§ **Your objective**: Filter these entries, keeping only lines that hold the word "samples".

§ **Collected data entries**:

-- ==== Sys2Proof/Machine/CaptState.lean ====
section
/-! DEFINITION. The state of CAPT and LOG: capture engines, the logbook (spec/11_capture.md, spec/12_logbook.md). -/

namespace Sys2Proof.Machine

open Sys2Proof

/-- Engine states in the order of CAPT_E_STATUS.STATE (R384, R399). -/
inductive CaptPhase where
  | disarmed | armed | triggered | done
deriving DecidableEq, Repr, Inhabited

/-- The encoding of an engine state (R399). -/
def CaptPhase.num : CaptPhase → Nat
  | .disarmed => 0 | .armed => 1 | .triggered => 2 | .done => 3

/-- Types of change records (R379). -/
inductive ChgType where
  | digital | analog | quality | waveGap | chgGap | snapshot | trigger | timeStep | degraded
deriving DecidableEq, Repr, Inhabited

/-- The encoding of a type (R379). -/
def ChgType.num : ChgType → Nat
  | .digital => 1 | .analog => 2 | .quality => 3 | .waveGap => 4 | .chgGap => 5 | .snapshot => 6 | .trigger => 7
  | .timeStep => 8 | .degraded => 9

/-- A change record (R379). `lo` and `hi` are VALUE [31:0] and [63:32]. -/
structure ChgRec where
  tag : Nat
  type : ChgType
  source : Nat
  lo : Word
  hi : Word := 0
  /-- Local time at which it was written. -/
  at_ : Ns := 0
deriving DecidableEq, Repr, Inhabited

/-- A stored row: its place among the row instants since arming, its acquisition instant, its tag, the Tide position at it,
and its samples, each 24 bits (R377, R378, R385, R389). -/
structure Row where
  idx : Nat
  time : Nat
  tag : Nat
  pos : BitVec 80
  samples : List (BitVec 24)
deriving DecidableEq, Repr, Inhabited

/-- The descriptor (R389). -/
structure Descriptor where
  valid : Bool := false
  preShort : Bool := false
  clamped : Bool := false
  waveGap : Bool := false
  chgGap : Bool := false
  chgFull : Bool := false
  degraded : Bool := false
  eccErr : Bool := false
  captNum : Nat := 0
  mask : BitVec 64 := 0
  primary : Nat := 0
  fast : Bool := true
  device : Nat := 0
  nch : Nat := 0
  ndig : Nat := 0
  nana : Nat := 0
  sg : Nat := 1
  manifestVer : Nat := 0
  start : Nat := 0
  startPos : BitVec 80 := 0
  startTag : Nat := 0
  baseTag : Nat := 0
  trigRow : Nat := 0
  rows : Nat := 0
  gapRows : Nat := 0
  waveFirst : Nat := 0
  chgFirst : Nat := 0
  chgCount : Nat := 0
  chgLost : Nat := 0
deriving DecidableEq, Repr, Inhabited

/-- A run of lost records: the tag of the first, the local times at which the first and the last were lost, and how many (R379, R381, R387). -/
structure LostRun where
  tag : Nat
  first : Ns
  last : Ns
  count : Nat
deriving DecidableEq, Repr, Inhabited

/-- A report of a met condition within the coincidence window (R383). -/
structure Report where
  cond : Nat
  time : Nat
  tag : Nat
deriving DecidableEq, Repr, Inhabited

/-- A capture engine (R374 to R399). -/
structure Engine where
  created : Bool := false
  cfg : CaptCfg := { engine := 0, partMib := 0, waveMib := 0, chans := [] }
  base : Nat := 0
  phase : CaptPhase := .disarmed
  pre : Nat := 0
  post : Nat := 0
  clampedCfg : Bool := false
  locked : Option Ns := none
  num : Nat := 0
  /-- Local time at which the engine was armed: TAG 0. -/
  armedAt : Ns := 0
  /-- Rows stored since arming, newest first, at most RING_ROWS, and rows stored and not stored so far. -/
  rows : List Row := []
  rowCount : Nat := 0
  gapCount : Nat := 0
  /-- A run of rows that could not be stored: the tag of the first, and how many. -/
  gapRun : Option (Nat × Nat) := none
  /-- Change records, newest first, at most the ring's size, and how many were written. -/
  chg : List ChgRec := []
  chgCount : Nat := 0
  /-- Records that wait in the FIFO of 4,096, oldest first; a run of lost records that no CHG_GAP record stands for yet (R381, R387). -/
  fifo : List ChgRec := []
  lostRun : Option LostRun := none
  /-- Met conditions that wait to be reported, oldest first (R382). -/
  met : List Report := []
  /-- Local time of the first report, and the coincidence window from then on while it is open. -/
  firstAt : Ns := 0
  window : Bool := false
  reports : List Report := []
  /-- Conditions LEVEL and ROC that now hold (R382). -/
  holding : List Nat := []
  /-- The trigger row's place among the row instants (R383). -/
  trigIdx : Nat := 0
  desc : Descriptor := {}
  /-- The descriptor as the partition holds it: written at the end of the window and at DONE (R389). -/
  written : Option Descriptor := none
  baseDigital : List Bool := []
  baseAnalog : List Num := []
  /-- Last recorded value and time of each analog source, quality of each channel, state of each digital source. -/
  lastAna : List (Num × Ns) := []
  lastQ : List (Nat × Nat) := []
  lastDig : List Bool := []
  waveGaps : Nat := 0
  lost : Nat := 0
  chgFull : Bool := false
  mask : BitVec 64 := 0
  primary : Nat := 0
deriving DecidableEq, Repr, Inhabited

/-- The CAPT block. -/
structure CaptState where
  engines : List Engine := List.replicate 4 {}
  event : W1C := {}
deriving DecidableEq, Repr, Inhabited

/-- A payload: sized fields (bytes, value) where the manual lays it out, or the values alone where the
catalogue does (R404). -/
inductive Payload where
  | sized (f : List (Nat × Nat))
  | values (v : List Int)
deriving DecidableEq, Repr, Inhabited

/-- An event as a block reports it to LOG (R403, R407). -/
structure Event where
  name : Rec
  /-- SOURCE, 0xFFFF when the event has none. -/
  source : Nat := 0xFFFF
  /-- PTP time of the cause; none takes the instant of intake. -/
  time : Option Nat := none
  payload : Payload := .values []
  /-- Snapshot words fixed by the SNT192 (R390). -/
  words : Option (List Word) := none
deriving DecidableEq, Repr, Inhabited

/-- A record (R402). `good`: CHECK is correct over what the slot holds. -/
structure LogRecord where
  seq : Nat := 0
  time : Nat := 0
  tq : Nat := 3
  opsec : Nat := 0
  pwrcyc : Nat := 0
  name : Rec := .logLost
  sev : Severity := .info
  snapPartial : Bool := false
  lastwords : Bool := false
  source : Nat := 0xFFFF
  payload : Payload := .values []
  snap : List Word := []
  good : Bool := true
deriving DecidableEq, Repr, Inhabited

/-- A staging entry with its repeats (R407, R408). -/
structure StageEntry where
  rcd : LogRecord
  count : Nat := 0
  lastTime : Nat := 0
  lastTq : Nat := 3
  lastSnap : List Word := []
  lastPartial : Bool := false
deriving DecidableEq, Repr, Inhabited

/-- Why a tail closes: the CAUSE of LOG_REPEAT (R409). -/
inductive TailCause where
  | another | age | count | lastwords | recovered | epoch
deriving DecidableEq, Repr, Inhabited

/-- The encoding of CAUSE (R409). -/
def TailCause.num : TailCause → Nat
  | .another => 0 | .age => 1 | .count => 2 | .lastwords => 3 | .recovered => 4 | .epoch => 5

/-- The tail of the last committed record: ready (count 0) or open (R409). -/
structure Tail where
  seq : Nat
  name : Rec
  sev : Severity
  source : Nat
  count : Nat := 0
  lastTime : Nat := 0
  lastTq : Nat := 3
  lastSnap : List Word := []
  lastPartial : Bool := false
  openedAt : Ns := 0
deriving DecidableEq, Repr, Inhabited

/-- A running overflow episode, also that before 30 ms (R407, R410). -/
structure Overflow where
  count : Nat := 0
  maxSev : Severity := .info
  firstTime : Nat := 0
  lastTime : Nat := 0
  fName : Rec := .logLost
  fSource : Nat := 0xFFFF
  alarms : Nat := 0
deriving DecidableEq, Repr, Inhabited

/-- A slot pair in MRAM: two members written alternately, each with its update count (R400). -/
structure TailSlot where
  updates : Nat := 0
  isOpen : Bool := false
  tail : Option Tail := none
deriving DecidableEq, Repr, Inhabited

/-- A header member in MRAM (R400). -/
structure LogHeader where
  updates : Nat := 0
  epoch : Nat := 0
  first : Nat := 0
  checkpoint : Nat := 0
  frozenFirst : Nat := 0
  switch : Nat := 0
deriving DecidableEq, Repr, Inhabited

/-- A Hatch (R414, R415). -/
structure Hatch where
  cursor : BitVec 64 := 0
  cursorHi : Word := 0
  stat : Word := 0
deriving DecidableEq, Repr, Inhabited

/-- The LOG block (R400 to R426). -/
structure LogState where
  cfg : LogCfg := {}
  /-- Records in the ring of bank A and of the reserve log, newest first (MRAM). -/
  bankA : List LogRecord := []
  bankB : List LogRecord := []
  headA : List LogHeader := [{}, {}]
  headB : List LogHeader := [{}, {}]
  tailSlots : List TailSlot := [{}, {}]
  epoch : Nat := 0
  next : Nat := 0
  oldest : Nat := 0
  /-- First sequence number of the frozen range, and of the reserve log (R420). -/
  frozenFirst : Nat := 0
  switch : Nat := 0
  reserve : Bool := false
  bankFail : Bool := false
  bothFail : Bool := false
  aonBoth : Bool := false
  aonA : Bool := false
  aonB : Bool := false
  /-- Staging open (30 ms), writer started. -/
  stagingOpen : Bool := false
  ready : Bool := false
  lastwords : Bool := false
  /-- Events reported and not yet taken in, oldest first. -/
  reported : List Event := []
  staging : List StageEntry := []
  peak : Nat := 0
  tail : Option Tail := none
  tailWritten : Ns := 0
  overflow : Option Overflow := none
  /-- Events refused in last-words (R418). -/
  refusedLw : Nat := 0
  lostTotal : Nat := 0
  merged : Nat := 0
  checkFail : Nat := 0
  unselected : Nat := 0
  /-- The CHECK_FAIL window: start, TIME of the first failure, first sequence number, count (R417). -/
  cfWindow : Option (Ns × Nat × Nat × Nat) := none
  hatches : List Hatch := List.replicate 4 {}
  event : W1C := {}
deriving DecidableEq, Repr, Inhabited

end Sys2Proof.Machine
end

§ **Written solution**:
and its samples, each 24 bits (R377, R378, R385, R389). -/
  samples : List (BitVec 24)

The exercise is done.